Dataset entries
━━━━━━━━━━━━━━━━━━━━

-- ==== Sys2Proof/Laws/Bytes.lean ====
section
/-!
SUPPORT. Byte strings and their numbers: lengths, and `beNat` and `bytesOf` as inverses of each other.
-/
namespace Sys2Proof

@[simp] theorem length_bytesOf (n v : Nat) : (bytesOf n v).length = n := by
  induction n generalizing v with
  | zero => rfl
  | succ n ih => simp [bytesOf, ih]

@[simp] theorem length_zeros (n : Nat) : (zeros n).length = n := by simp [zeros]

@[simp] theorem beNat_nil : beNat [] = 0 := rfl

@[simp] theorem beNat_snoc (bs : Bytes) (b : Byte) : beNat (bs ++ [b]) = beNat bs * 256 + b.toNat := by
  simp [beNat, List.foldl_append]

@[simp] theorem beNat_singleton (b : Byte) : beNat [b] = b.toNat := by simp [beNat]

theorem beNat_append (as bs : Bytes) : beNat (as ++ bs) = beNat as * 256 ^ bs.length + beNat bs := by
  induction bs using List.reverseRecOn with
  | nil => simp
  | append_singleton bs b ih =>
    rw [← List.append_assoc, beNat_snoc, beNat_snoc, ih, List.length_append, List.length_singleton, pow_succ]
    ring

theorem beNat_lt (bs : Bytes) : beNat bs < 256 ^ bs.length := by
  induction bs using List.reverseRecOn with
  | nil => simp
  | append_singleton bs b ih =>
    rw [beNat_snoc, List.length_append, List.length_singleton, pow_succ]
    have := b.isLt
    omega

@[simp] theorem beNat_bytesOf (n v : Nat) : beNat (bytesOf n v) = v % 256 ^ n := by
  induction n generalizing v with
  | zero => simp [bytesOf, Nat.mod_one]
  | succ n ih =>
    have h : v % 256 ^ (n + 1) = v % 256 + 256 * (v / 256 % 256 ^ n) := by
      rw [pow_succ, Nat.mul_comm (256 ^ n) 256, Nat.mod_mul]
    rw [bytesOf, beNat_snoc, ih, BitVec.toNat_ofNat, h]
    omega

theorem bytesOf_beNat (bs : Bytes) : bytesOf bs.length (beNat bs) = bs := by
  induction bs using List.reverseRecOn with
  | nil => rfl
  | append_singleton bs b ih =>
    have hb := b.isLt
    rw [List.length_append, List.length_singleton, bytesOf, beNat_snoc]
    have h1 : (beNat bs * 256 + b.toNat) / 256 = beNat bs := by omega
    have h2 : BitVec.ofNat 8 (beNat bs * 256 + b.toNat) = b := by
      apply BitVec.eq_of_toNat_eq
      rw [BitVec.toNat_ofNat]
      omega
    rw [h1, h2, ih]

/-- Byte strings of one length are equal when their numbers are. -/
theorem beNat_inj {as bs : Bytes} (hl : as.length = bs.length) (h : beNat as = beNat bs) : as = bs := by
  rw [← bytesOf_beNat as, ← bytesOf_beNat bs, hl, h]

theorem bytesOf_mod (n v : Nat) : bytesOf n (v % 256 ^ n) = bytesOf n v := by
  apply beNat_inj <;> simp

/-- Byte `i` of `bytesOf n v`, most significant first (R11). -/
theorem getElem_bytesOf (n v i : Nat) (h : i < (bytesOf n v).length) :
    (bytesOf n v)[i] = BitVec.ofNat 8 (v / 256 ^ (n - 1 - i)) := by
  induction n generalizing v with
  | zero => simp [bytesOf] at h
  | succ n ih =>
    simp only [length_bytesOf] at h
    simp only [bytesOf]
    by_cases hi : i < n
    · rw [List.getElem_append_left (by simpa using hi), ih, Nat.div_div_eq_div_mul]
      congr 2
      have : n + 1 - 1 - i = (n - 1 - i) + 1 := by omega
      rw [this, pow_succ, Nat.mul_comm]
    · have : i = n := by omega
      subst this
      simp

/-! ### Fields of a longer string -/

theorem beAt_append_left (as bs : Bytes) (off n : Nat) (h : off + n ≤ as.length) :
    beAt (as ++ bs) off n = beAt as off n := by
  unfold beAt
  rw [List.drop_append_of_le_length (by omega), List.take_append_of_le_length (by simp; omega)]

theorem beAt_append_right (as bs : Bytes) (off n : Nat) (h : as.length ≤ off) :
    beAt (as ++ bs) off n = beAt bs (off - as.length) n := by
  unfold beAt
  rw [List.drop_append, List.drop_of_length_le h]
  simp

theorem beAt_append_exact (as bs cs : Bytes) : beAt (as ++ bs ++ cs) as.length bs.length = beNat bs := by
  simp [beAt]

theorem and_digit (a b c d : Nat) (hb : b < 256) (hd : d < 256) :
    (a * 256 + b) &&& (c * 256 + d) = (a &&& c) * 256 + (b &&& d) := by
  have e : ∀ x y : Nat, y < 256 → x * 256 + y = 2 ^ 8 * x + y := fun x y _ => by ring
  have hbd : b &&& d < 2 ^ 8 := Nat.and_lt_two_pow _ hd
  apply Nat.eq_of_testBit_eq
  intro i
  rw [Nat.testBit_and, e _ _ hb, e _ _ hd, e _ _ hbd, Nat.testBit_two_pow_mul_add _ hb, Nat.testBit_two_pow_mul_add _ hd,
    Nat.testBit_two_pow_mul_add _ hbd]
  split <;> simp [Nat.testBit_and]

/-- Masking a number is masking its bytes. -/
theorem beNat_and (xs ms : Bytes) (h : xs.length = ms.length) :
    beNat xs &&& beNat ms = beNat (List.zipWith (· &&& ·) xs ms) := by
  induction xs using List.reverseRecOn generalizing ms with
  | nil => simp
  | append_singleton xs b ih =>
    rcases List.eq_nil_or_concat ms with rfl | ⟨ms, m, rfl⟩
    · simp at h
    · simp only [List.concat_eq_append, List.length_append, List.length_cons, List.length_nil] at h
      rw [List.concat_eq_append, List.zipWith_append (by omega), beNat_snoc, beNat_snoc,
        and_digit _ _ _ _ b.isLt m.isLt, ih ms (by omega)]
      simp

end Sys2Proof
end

━━━━━━━━━━━━━━━━━━━━

DESCRIPTION OF THE TASK
Reproduce every line from the preceding data in which the word "apply" can be found.

ANSWER TO THE EXERCISE
      apply BitVec.eq_of_toNat_eq
  apply beNat_inj <;> simp
  apply Nat.eq_of_testBit_eq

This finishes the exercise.